You see the Saudis see it differently, they think the purchased the damned weapons systems from the US and that's all there is to it. Sure, they keep much of them in wraps and probably would fail to do anything seriously effective with them in case of war. But what if the Paks help them, after the US pulls out, with soldiers and support. And remember you did not hear this first from Borchgrave or Cordesmann, you heard it from some Mullah - can't remember who any more - who recently said that Abdullah and Musharraf agreed to precisely that.

I am sure that the US is keeping an eagle eye on the Saudis and have stuffed enough warnings down their throats to deter all except the determined. But the House of Saud is making is calculations based on its survival. They see talk of regime change, new Middle East order, dictators falling all around - and they wonder, hey, why should I foreclose my options if the US is going to democratise the country and put us out of business anyways.
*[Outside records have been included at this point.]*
/-- A valid subfunction and the fields of the format always name an instruction (R79). -/
theorem Instr.ofFields_isSome {p : Params} {c : IClass} {e : Entry} {f : Nibble} {rA rB : RegId}
    {v : Option Word64} (he : p.dispatch c = some e) (hv : e.valid f rA rB = true)
    (hi : v.isSome = e.fmt.immOff.isSome) : ∃ i, Instr.ofFields c f rA rB v = some i := by
  obtain ⟨hf, -⟩ : f.toNat ≤ e.ifunMax ∧ True := by simp [Entry.valid] at hv; exact ⟨hv.1.1, trivial⟩
  cases c <;> simp only [Params.dispatch, Option.some.injEq, reduceCtorEq] at he <;> subst he <;>
    cases v <;> simp [Format.immOff] at hi <;>
    simp only [Instr.ofFields] <;> split <;> first | exact ⟨_, rfl⟩ | (exfalso; grind)

theorem Entry.valC_isSome (e : Entry) (M : Contents) (a : Nat) :
    (e.valC M a).isSome = e.fmt.immOff.isSome := by simp [Entry.valC]

/-! ### The decoder -/

/-- No exception of an instruction's rule holds exactly when its bytes fit and it is well formed. -/
theorem Machine.Instr.failure_eq_none {p : Params} {M : Contents} {a : Nat} {i : Instr} :
    Machine.Instr.failure p M a i = none ↔ a + i.length ≤ p.memSize ∧ i.wellFormed p = true := by
  have h1 := i.format.one_le_length
  unfold Machine.Instr.failure Instr.length
  split
  · constructor
    · simp
    · omega
  · rw [Option.map_eq_none_iff, Params.firstFailure_eq_none (by omega)]

/-- When the decoder finds an instruction: its bytes fit, it is well formed, and its opcode byte, register byte
and immediate stand at the address. -/
theorem decodeInstr_eq_instr {p : Params} {M : Contents} {a : Nat} {i : Instr} :
    decodeInstr p M a = .instr i ↔
      (a + i.length ≤ p.memSize ∧ i.wellFormed p = true) ∧ M a = i.opcodeByte ∧
      (i.format.hasReg = true → M (a + 1) = i.registerByte) ∧
      i.valC = i.format.immOff.map fun off => immediateAt M (a + off) := by
  have h1 := i.format.one_le_length
  obtain ⟨ei, hei, hfmt, hval⟩ := Instr.dispatch_iclass p i
  constructor
  · intro h
    unfold decodeInstr at h
    split at h
    · exact Decoded.noConfusion h
    next ha =>
    split at h
    · exact Decoded.noConfusion h
    next e he =>
    split at h
    · exact Decoded.noConfusion h
    next hff =>
    rw [Params.firstFailure_eq_none (by omega)] at hff
    split at h
    next j hj =>
      obtain rfl : j = i := by injection h
      obtain ⟨hc, hf, hA, hB, hC⟩ := Instr.ofFields_eq_some he hff.2 (Entry.valC_isSome e M a) hj
      rw [← hc, hei] at he
      obtain rfl : ei = e := Option.some.inj he
      rw [← hA, ← hB, ← hf, hval] at hff
      refine ⟨⟨by rw [Instr.length, ← hfmt]; exact hff.1, hff.2⟩,
        (Instr.opcodeByte_eq_iff j _).mp ⟨hc.symm, hf.symm⟩, ?_, ?_⟩
      · intro hr
        rw [← hfmt] at hr
        rw [Entry.rA, if_pos hr, eq_comm, RegId.ofNibble_eq_iff] at hA
        rw [Entry.rB, if_pos hr, eq_comm, RegId.ofNibble_eq_iff] at hB
        exact eq_byteOf_iff.mpr ⟨hA, hB⟩
      · rw [hC, Entry.valC, hfmt]
    · exact Decoded.noConfusion h
  · rintro ⟨⟨hlen, hwf⟩, hop, hreg, hC⟩
    rw [Instr.length] at hlen
    obtain ⟨hc, hf⟩ := (Instr.opcodeByte_eq_iff i _).mpr hop
    have hA : ei.rA (M (a + 1)) = i.rA := by
      unfold Entry.rA
      split
      next hr =>
        rw [hfmt] at hr
        rw [RegId.ofNibble_eq_iff]
        exact (eq_byteOf_iff.mp (hreg hr)).1
      next hr => rw [hfmt] at hr; cases i <;> first | rfl | exact absurd rfl hr
    have hB : ei.rB (M (a + 1)) = i.rB := by
      unfold Entry.rB
      split
      next hr =>
        rw [hfmt] at hr
        rw [RegId.ofNibble_eq_iff]
        exact (eq_byteOf_iff.mp (hreg hr)).2
      next hr => rw [hfmt] at hr; cases i <;> first | rfl | exact absurd rfl hr
    have hV : ei.valC M a = i.valC := by rw [hC, Entry.valC, hfmt]
    have hff : p.firstFailure a ei.fmt.length ei.fmt.immOff (ei.valid i.ifun i.rA i.rB) = none := by
      rw [Params.firstFailure_eq_none (by omega), hfmt, hval]
      exact ⟨hlen, hwf⟩
    unfold decodeInstr
    rw [if_neg (by omega), hc, hei]
    simp only [hA, hB, hf, hff, hV, Instr.ofFields_self]

/-- What a decode failure says (R108, R110, R112). -/
theorem decodeInstr_eq_failed {p : Params} {M : Contents} {a : Nat} {f : Failure}
    (h : decodeInstr p M a = .failed f) :
    (p.memSize ≤ a ∧ f = ⟨.invalidAddress, a, none⟩) ∨
    (a < p.memSize ∧ p.dispatch (IClass.ofNibble (hiNibble (M a))) = none ∧
      f = ⟨.invalidInstruction, a, some (M a)⟩) ∨
    (a < p.memSize ∧ ∃ e k x, p.dispatch (IClass.ofNibble (hiNibble (M a))) = some e ∧
      p.firstFailure a e.fmt.length e.fmt.immOff
        (e.valid (loNibble (M a)) (e.rA (M (a + 1))) (e.rB (M (a + 1)))) = some (k, x) ∧
      f = ⟨k, x, some (M a)⟩) := by
  unfold decodeInstr at h
  split at h
  next ha => exact .inl ⟨ha, by injection h with h; exact h.symm⟩
  next ha =>
  split at h
  next he => exact .inr (.inl ⟨by omega, he, by injection h with h; exact h.symm⟩)
  next e he =>
  split at h
  next k x hff => exact .inr (.inr ⟨by omega, e, k, x, he, hff, by injection h with h; exact h.symm⟩)
  next hff =>
    rw [Params.firstFailure_eq_none (by omega)] at hff
    obtain ⟨j, hj⟩ := Instr.ofFields_isSome he hff.2 (Entry.valC_isSome e M a)
    rw [hj] at h
    exact Decoded.noConfusion h

/-- The record of a successful decode is that of the instruction found (R31). -/
theorem decode_eq_ok {p : Params} {M : Contents} {a : Nat} {ins : Ins} :
    decode p M a = .ok ins ↔ ∃ i, decodeInstr p M a = .instr i ∧ ins = i.record a := by
  unfold decode
  cases decodeInstr p M a with
  | instr i => simp [eq_comm]
  | failed f => simp

theorem decode_eq_fail {p : Params} {M : Contents} {a : Nat} {f : Failure} :
    decode p M a = .fail f ↔ decodeInstr p M a = .failed f := by
  unfold decode
  cases decodeInstr p M a <;> simp

/-- Outside the space nothing is read: step 1 of R103. -/
theorem decode_of_outside {p : Params} {M : Contents} {a : Nat} (ha : p.memSize ≤ a) :
    decode p M a = .fail ⟨.invalidAddress, a, none⟩ := by
  unfold decode decodeInstr
  rw [if_pos ha]

/-- An opcode byte of no class fails (R104). -/
theorem decode_of_invalid {p : Params} {M : Contents} {a : Nat} (ha : a < p.memSize)
    (h : p.dispatch (IClass.ofNibble (hiNibble (M a))) = none) :
    decode p M a = .fail ⟨.invalidInstruction, a, some (M a)⟩ := by
  unfold decode decodeInstr
  rw [if_neg (by omega), h]

/-- The first failure in either order of the checks (R112). -/
theorem Params.firstFailure_eq {p : Params} {a : Nat} {valid : Bool} (f : Format) (ha : a < p.memSize) :
    p.firstFailure a f.length f.immOff valid =
      if 2 ≤ f.length ∧ p.memSize ≤ a + 1 then some (.invalidAddress, p.memSize)
      else if p.immCheckOrder = .boundsFirst ∧ p.memSize < a + f.length then some (.invalidAddress, p.memSize)
      else if valid = false then some (.invalidInstruction, a)
      else if p.memSize < a + f.length then some (.invalidAddress, p.memSize) else none := by
  cases ho : p.immCheckOrder
  · rw [Params.firstFailure_fieldsFirst f ho ha]
    simp
  · rw [Params.firstFailure_boundsFirst f ho ha]
    have := f.one_le_length
    grind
And then they look at North Korea, and how it has gotten away so far, and at Pakistan and how they've gotten away with their dealings with North Korea - at least so far.

The world is becoming a very dangerous place for ornery folk like you and me, my friend, who just want to have a great time and be left alone to have their Slimfast breakfast and their beer or their idly/dosa and their chai.
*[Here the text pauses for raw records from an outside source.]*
/-- With ordinary registers everywhere an instruction is well formed, whatever `MRMOV_NIBBLES` is (R72). -/
theorem wellFormed_of_mem_oneOfEach {p : Params} {i : Instr} (h : i ∈ oneOfEach) : i.wellFormed p = true := by
  have hall : oneOfEach.all (Instr.wellFormed p) = true := by
    cases hnibbles : p.mrmovNibbles <;> simp [oneOfEach, Instr.wellFormed, hnibbles]
  exact List.all_eq_true.mp hall i h

/-- Settles O11: an instruction found has one of the listed opcode bytes, and for each listed byte an instruction
that begins with it is found where its encoding stands. -/
theorem legalFirstBytes : Obligations.LegalFirstBytes := by
  intro p hsize b
  constructor
  · rintro ⟨M, a, ins, rfl, hok⟩
    obtain ⟨i, hi, -⟩ := decode_eq_ok.mp hok
    obtain ⟨-, hop, -⟩ := decodeInstr_eq_instr.mp hi
    rw [hop]
    exact i.opcodeByte_mem_legalFirstBytes
  · intro hb
    rw [legalFirstBytes_eq] at hb
    obtain ⟨i, hi, rfl⟩ := List.mem_map.mp hb
    have hlen : (encode i).length ≤ 10 := i.length_encode ▸ i.format.length_le_maxLen
    refine ⟨contentsOf 0 (encode i), 0, i.record 0, rfl, decode_eq_ok.mpr ⟨i, ?_, rfl⟩⟩
    exact decodeOfEncode p _ 0 i (wellFormed_of_mem_oneOfEach hi) (by omega) (bytesAt_contentsOf 0 _)

/-- Settles O1, by running the decoder on each word. -/
theorem specWordsDecode : Obligations.SpecWordsDecode := by
  unfold Obligations.SpecWordsDecode
  decide

/-- How many nibbles a register position admits (R27). -/
def admitted (c : Option RegClass) : Nat :=
  (List.range 16).countP fun n => admitsIn c (RegId.ofNibble (BitVec.ofNat 4 n))

theorem hiNibble_loNibble_ofNat {x y : Nat} (hx : x < 16) (hy : y < 16) :
    hiNibble (BitVec.ofNat 8 (16 * x + y)) = BitVec.ofNat 4 x ∧
      loNibble (BitVec.ofNat 8 (16 * x + y)) = BitVec.ofNat 4 y := by
  have hall : ∀ x y : Fin 16, hiNibble (BitVec.ofNat 8 (16 * x.val + y.val)) = BitVec.ofNat 4 x.val ∧
      loNibble (BitVec.ofNat 8 (16 * x.val + y.val)) = BitVec.ofNat 4 y.val := by decide
  exact hall ⟨x, hx⟩ ⟨y, hy⟩

/-- The bytes whose two nibbles each meet a condition, counted by rows of 16. -/
theorem countP_nibblePairs (F G : Nibble → Bool) {n : Nat} (hn : n ≤ 16) :
    (List.range (16 * n)).countP (fun b => F (hiNibble (BitVec.ofNat 8 b)) && G (loNibble (BitVec.ofNat 8 b))) =
      (List.range n).countP (fun x => F (BitVec.ofNat 4 x)) *
        (List.range 16).countP (fun y => G (BitVec.ofNat 4 y)) := by
  induction n with
  | zero => rw [Nat.mul_zero, List.range_zero, List.countP_nil, List.countP_nil, Nat.zero_mul]
  | succ n ih =>
    have hrow : ((List.range 16).map (16 * n + ·)).countP
          (fun b => F (hiNibble (BitVec.ofNat 8 b)) && G (loNibble (BitVec.ofNat 8 b))) =
        (List.range 16).countP (fun y => F (BitVec.ofNat 4 n) && G (BitVec.ofNat 4 y)) := by
      rw [List.countP_map]
      refine List.countP_congr fun y hy => ?_
      obtain ⟨hhi, hlo⟩ := hiNibble_loNibble_ofNat (show n < 16 by omega) (List.mem_range.mp hy)
      simp only [Function.comp_apply, hhi, hlo]
    have hsucc : List.range (n + 1) = List.range n ++ [n] := List.range_succ
    rw [Nat.mul_succ, List.range_add, List.countP_append, ih (by omega), hrow, hsucc, List.countP_append,
      List.countP_singleton, Nat.add_mul]
    cases F (BitVec.ofNat 4 n)
    · simp
    · simp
Still, I want you to be right on this one.
shiv
BRF Oldie
Posts: 34982
Joined: 01 Jan 1970 05:30
Location: Pindliyon ka Gooda

Re: Pakistan Nuclear Proliferation - 14 Jan 2003

Post by shiv »

Originally posted by narayanan:


TSP-KSA-Libya-NoK-PRC in "CoT"

"Crescent of Terror"
How about Coalition Of International Terror against the US as an acronym that suggests the accusation that the group has agains the US
JE Menon
Forum Moderator
Posts: 7127
Joined: 01 Jan 1970 05:30

Re: Pakistan Nuclear Proliferation - 14 Jan 2003

Post by JE Menon »

Shiv,

Surely, then, the US war against terrorism could be described as COITUS Interruptus?
Kuttan
BRFite
Posts: 439
Joined: 12 Jul 1999 11:31

Re: Pakistan Nuclear Proliferation - 14 Jan 2003

Post by Kuttan »

In a good cause. We need some good BRFi analysis and discussion about this report:

http://fpc.state.gov/documents/organization/25582.pdf

Far be it from me to bias the reader, but let me start by stating that someone who read it called it "garbage" and the author apparently didn't like that. Comments, please?